Raghav is a two-year-old boy born with an ultra-rare disease caused by a mutated GPX4 gene. He and eight other children are the only ones in the world who have been diagnosed. It causes issues with vision and hearing, low muscle tone, problems with eating, and skeletal abnormalities of the pelvis, spine, and long bones.
About ten months after he was officially diagnosed, a team of researchers was assembled to find and repurpose drugs that have already received FDA approval in an effort to discover a viable treatment. Quickly, they identified a drug that demonstrated the ability to treat skeletal symptoms of the condition. When they were given to Raghav, unfortunately, they were not effective. He is still unable to swallow, chew, talk, stand, hold up his head, or sit.
His story is similar to that of other rare disease patients; they are unable to find an effective treatment.
Rare Disease Research and Treatments
Rare disease research faces a number of obstacles: limited funding, low awareness, and a lack of interest as a few. This lack of research leads to a lack of therapies, leaving many patients without treatment. While minimal research stops drug development, the technology to create viable therapies for rare diseases exists. Gene editing, antisense oligonucleotides, and gene replacement therapy have the potential to be used as a therapy many rare diseases, yet 95% of these conditions go without an FDA approved treatment.

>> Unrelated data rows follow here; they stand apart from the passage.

/-- Settles O41: a pool's ring and cache move tickets without losing one, by the laws of the ring's reads and writes. -/
theorem poolsFillAndKeepTheirTickets : Obligations.PoolsFillAndKeepTheirTickets := by
  unfold Obligations.PoolsFillAndKeepTheirTickets
  refine ⟨?ringWrite, ?ringRead, ?fill, ?refill, ?drain, ?writeback, ?scrub, ?corrected, ?record, ?entry⟩
  case ringWrite => exact fun q t s hroom hfree hmem hwritable => ringWrite_one hroom hfree hmem hwritable
  case ringRead =>
    intro q n acc s a t hmem hclean
    obtain ⟨b, hread⟩ := ringRead_one (n := n) (acc := acc) hmem hclean
    exact ⟨_, ⟨b, rfl⟩, hread⟩
  case fill => exact fun q s hfilling => ⟨_, rfl, poolFillDone_facts hfilling⟩
  case refill =>
    intro q s u ts hready hlow hcount
    refine ⟨fun hread => ?_, fun x hread hnone => cacheRefill_failed hready hlow hcount hread hnone⟩
    rw [cacheRefill_ready hready hlow hcount, refill_good hread]
    rfl
  case drain => exact fun s => drainClk_of_none
  case writeback =>
    intro q s hready hfull hroom
    exact ⟨_, congrArg Host.Outcome.next (if_neg (by rw [hready]; simpa using hfull)), writeback_facts hfull hroom⟩
  case scrub => exact fun b rest s hscrub hfree hmem hwritable => ⟨_, rfl, scrubDone_facts hscrub hfree hmem hwritable⟩
  case corrected =>
    intro w s
    refine ⟨_, congrArg Host.Outcome.next (if_pos rfl), ?_, ?_, record_keep _ _ _ _ _ _ _ (Keep.rfl' s)⟩
    · exact logFault_count s ⟨0, FaultClass.corrected, 32, 0, 1, OD.LEAKS, 0xFF, 0, 0⟩
        (show OD.CLASS_COUNTS FaultClass.corrected ≠ OD.FAULTS_LOST by decide)
    · exact (record_keep (fs := [.od, .host, .falt]) s _ _ _ _ _ _ (Keep.rfl' s)).part .clok
  case record =>
    intro i r s hrec hopen
    obtain ⟨z, hz⟩ : ∃ z : State, z = { s with clok := { s.clok with recs := dropAt s.clok.recs i } } := ⟨_, rfl⟩
    obtain ⟨hleaks, hcount, hkeep⟩ := leaked_facts z (ticketPool r.ticket)
    have hrd (k : Nat) : z.rd k = s.rd k := by rw [hz]; rfl
    have hkz : Keep [.od, .host, .falt, .clok] s z := hz ▸ (Keep.rfl' s).upd rfl rfl rfl rfl
    have hstays : ((z.bump OD.LEAKS).poolRecord (ticketPool r.ticket) 0).rd (OD.POOL_STATE (ticketPool r.ticket)) ≠ 3 := by
      rw [poolRecord_rd _ _ _ (by unfold OD.POOL_STATE OD.FAULTS_LOST; omega) (by unfold OD.POOL_STATE OD.CLASS_COUNTS; omega), rd_bump,
        if_neg (by unfold OD.POOL_STATE OD.LEAKS; omega), hrd]
      exact hopen
    refine ⟨(z.bump OD.LEAKS).poolRecord (ticketPool r.ticket) 0, congrArg Host.Outcome.next ?_, ?_, hrd _ ▸ hleaks, hrd _ ▸ hcount,
      hkz.trans (hkeep.mono (within_of (by decide)))⟩
    · simp only [Bool.false_eq_true, if_false, hrec]
      rw [← hz, poolSettle_id _ _ hstays]
    · rw [poolRecord_clok, bump_clok, hz]
      rfl
  case entry =>
    intro q i s hi
    obtain ⟨z, hz⟩ : ∃ z, z = (s.setPool q { s.pool q with cache := dropAt (s.pool q).cache i }).poolChanged q (s.freeTickets q) := ⟨_, rfl⟩
    obtain ⟨hleaks, hcount, hkeep⟩ := leaked_facts z q
    have hrd {k : Nat} (hk : k ≠ OD.POOL_EVENTS) (hbelow : k < 0x581000) : z.rd k = s.rd k := by
      rw [hz, poolChanged_rd _ _ _ _ hk (MIN_FREE_ne hbelow q)]
      rfl
    have hset : Keep [.od, .host, .falt, .clok] s (s.setPool q { s.pool q with cache := dropAt (s.pool q).cache i }) :=
      (Keep.rfl' s).upd rfl rfl rfl rfl
    have hkz : Keep [.od, .host, .falt, .clok] s z := hz ▸ poolChanged_keep _ _ _ hset
    refine ⟨(z.bump OD.LEAKS).poolRecord q 0, congrArg Host.Outcome.next ?_, ?_, hrd (k := OD.LEAKS) (by decide) (by decide) ▸ hleaks,
      hrd (k := OD.CLASS_COUNTS 1) (by decide) (by decide) ▸ hcount, hkz.trans (hkeep.mono (within_of (by decide)))⟩
    · simp only [Bool.false_eq_true, if_false]
      rw [if_neg (Nat.not_le.2 hi), ← hz]
    · rw [pool_of (poolRecord_clok _ _ _), pool_of (bump_clok _ _), hz, pool_of (poolChanged_clok ..), pool_setPool, if_pos rfl]
      rfl

end Sys2Proof.Machine
end

section
/-!
The delivery of a closed frame (R538, R539; obligation O42).
-/

set_option Elab.async false

namespace Sys2Proof.Machine

/-- A frame of no lines for landing 0. -/
def emptyFrame : Frame :=
  { width := 0, height := 0, dtype := 0, pad := 0, landing := 0, timeout := 0, ticket := 0, seq := 0, since := 0, startTime := 0 }

/-- The sensor ports are powered and landings are not, and a closed frame waits on port 0. -/
def frameWithoutLandings : State :=
  { State.reset.wr OD.DOMAIN_ON (2 ^ 23) with ports := { sens := [(0, { closed := [emptyFrame] })] } }

/-- The state in which the frame's landing is asked: its times and epoch are written. -/
def frameAtItsLanding : State :=
  (((frameWithoutLandings.setSens 0 { frameWithoutLandings.sens 0 with closed := [] }).wr (OD.FRAME_START_TIME 0) 0).wr
    (OD.FRAME_END_TIME 0) 0).wr (OD.FRAME_EPOCH 0) 0

/-- Refutes O42: a delivery whose landing answers nothing, here because domain 1 is down, leaves an ITEM record, whose count is
not among the objects that the statement lets change. -/
theorem not_framesAreCapturedAndDelivered : ¬ Obligations.FramesAreCapturedAndDelivered := by
  rintro ⟨-, -, -, -, -, -, -, hdelivery, -⟩
  have hlanding : frameAtItsLanding.landOp ⟨64, none⟩ 0 (.push (BitVec.ofNat 64 0) false) 0 = (none, frameAtItsLanding) := rfl
  obtain ⟨t, hexec, -, -, -, -, hsame, -⟩ := hdelivery 0 emptyFrame [] frameWithoutLandings frameAtItsLanding none (by decide) (by decide) hlanding
  have hcount : t.rd (OD.CLASS_COUNTS FaultClass.item) = frameAtItsLanding.rd (OD.CLASS_COUNTS FaultClass.item) := hsame.rd _ (by decide)
  have ht : frameWithoutLandings.deliverFrame 0 = t := Host.Outcome.next.inj hexec
  rw [← ht] at hcount
  exact absurd hcount (by decide +kernel)

end Sys2Proof.Machine
end

section
/-!
The audio side of the ports (spec/12, R543 to R555; obligation O43).
-/

set_option Elab.async false

namespace Sys2Proof.Machine

/-! ### Ring writes of streaming units: all bytes or none (R80, R747) -/

theorem orElse_isSome (x : Option Nat) (a : Nat) : (orElse x (some a)).isSome = true := by
  cases x <;> rfl

/-- What the check of a whole write notes of one byte. -/
def State.noteFail (s : State) (q : Acc) (r : MemRes) (x : Nat) : MemRes :=
  match s.place q true x with
  | .bad => { r with err := orElse r.err (some x) }
  | .win c => { r with win := orElse r.win (some (windowDetail x c)) }
  | _ => r

theorem wouldFail_eq (s : State) (q : Acc) (a n : Nat) : s.wouldFail q a n = (rangeFrom a n).foldl (s.noteFail q) {} := rfl

theorem noteFail_err {s : State} {q : Acc} {r : MemRes} {x : Nat} (h : r.err.isSome = true ∨ s.place q true x = .bad) :
    (s.noteFail q r x).err.isSome = true := by
  unfold State.noteFail
  cases hplace : s.place q true x with
  | bad => exact orElse_isSome _ _
  | win c => exact h.resolve_right (by rw [hplace]; simp)
  | host bus => exact h.resolve_right (by rw [hplace]; simp)
  | mem => exact h.resolve_right (by rw [hplace]; simp)

/-- The check of a whole write finds a byte that is bad. -/
theorem wouldFail_bad {s : State} {q : Acc} {a n i : Nat} (hi : i < n) (hbad : s.place q true (a + i) = .bad) :
    (s.wouldFail q a n).err.isSome = true := by
  have hfold (xs : List Nat) (r : MemRes) (h : r.err.isSome = true ∨ ∃ x ∈ xs, s.place q true x = .bad) :
      (xs.foldl (s.noteFail q) r).err.isSome = true := by
    induction xs generalizing r with
    | nil => exact h.elim id (fun ⟨x, hx, _⟩ => absurd hx List.not_mem_nil)
    | cons y ys ih =>
      refine ih _ ?_
      rcases h with h | ⟨x, hx, hplace⟩
      · exact .inl (noteFail_err (.inl h))
      · rcases List.mem_cons.1 hx with rfl | hx
        · exact .inl (noteFail_err (.inr hplace))
        · exact .inr ⟨x, hx, hplace⟩
  rw [wouldFail_eq]
  exact hfold _ _ (.inr ⟨a + i, List.mem_map.2 ⟨i, List.mem_range.2 hi, rfl⟩, hbad⟩)

/-- A window's fault is counted and shown at two objects of its tenancy, whose keys end in 0x0E and 0x0F. -/
theorem countWin_rd (s : State) (q : Acc) (r : MemRes) {k : Nat} (huncorr : k ≠ OD.UNCORR_ERRORS) (hcount : k % 256 ≠ 14)
    (haddr : k % 256 ≠ 15) : (s.countWin q r).rd k = s.rd k := by
  have hfaults (t : Nat) : k ≠ OD.WINDOW_FAULTS t ∧ k ≠ OD.WINDOW_FAULT_ADDR t := by
    unfold OD.WINDOW_FAULTS OD.WINDOW_FAULT_ADDR
    omega
  have hcounted (v : State) (t d : Nat) : (((v.bump (OD.WINDOW_FAULTS t)).wr (OD.WINDOW_FAULT_ADDR t) d).signalTen t 1).rd k = v.rd k := by
    obtain ⟨h1, h2⟩ := hfaults t
    rw [rd_of_od ((signalTen_keep (fs := [.host]) _ _ _ (Keep.rfl' _)).part .od), rd_wr_ne _ h2, rd_bump, if_neg h1]
  unfold State.countWin
  split
  · rfl
  · next d _ =>
    dsimp only
    rw [hcounted]
    split
    · rw [rd_bump, if_neg huncorr]
    · rfl

/-- The objects that a write's failure leaves as they were: all but its counts. -/
structure OutsideFailure (k : Nat) : Prop where
  uncorr : k ≠ OD.UNCORR_ERRORS
  count : k % 256 ≠ 14
  addr : k % 256 ≠ 15
  lost : k ≠ OD.FAULTS_LOST
  item : k ≠ OD.CLASS_COUNTS FaultClass.item

/-- A ring write that is barred, or that meets a bad byte, is not made. -/
theorem ringPut_bad {s : State} {q : Acc} {a i : Nat} {bs : List Byte} (hi : i < bs.length)
    (hbad : s.ringBarred (a + i) = true ∨ s.place q true (a + i) = .bad) :
    ∃ x u, s.ringPut q a bs = (some x, u) ∧ Keep [.od, .host, .falt] s u ∧ ∀ k, OutsideFailure k → u.rd k = s.rd k := by
  unfold State.ringPut
  cases hfind : (rangeFrom a bs.length).find? s.ringBarred with
  | some x => exact ⟨x, s, rfl, Keep.rfl' s, fun _ _ => rfl⟩
  | none =>
    have hclear : s.ringBarred (a + i) ≠ true :=
      List.find?_eq_none.1 hfind (a + i) (List.mem_map.2 ⟨i, List.mem_range.2 hi, rfl⟩)
    have herr := wouldFail_bad hi (hbad.resolve_left hclear)
    have hok : (s.wouldFail q a bs.length).ok = false := by
      unfold MemRes.ok
      rw [decide_eq_false (fun h => by rw [h] at herr; cases herr)]
      rfl
    have hwhole : s.wholeWrite q a bs = (s.wouldFail q a bs.length, s.countWin q (s.wouldFail q a bs.length)) :=
      if_neg (by rw [hok]; decide)
    refine ⟨(s.wouldFail q a bs.length).failAt a, _, ?_, errReported_keep _ q (s.wouldFail q a bs.length) (countWin_keep s q (s.wouldFail q a bs.length) (Keep.rfl' s)),
      fun k hk => (errReported_rd _ _ _ hk.lost hk.item).trans (countWin_rd _ _ _ hk.uncorr hk.count hk.addr)⟩
    dsimp only
    rw [hwhole]
    dsimp only
    rw [if_neg (by rw [hok]; decide)]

Improvements must be made to the drug development system that allow for rare disease patients to receive the same benefits that other patients do. StatNews proposes three strategies to do so.
Focus Early-Stage Drug Development on Patients
For a long time, many rare conditions were seen as a “death sentence,” causing drug developers to ignore them. It was due to the endless effort of patients and advocates that led the charge to raise money, found organizations, and fund research.
While private foundations and national patient organizations offer help to help rare disease patients through advocacy and other resources, there needs to be increased funding so that thousands of these organizations can continue to do their work.
Use Platforms to Find Therapies for Ultra-Rare Diseases
Strategies have already been created to aid in the search for rare disease treatments:
- The Bespoke Gene Therapy Consortium lowers the price of gene therapy development by utilizing master regulatory files, streamlined templates, and a singular production process
- Antisense oligonucleotide technology developed by the n-Lorem Foundation create treatments for individual rare diseases
- The Columbus Children’s Foundation has created an approach to make the drug development process more affordable, accessible, and efficient
These strategies have not only been developed to aid in the creation of rare disease treatments, but they will aid in the drug development for common conditions as well.
More Public Policy to Create Incentives to Invest
In order for there to be true improvements in the drug development process, there needs to be legislative and regulatory changes paired spurred by incentives. Historically, policy has led to treatment development, with examples like the Orphan Drug Act of 1983 and Pediatric Priority Review Voucher Program. Now, it’s time for further legislative change to lead to further improvements.
Looking Forward
The strategies listed are not the only efforts that should be made to help rare disease patients. There must be advances in diagnosis, regulatory science, and clinical development. Patient organizations have had past success, and other organizations need to follow their lead. By taking an approach that is centered on the patient, there will be the most improvement for even the rarest conditions.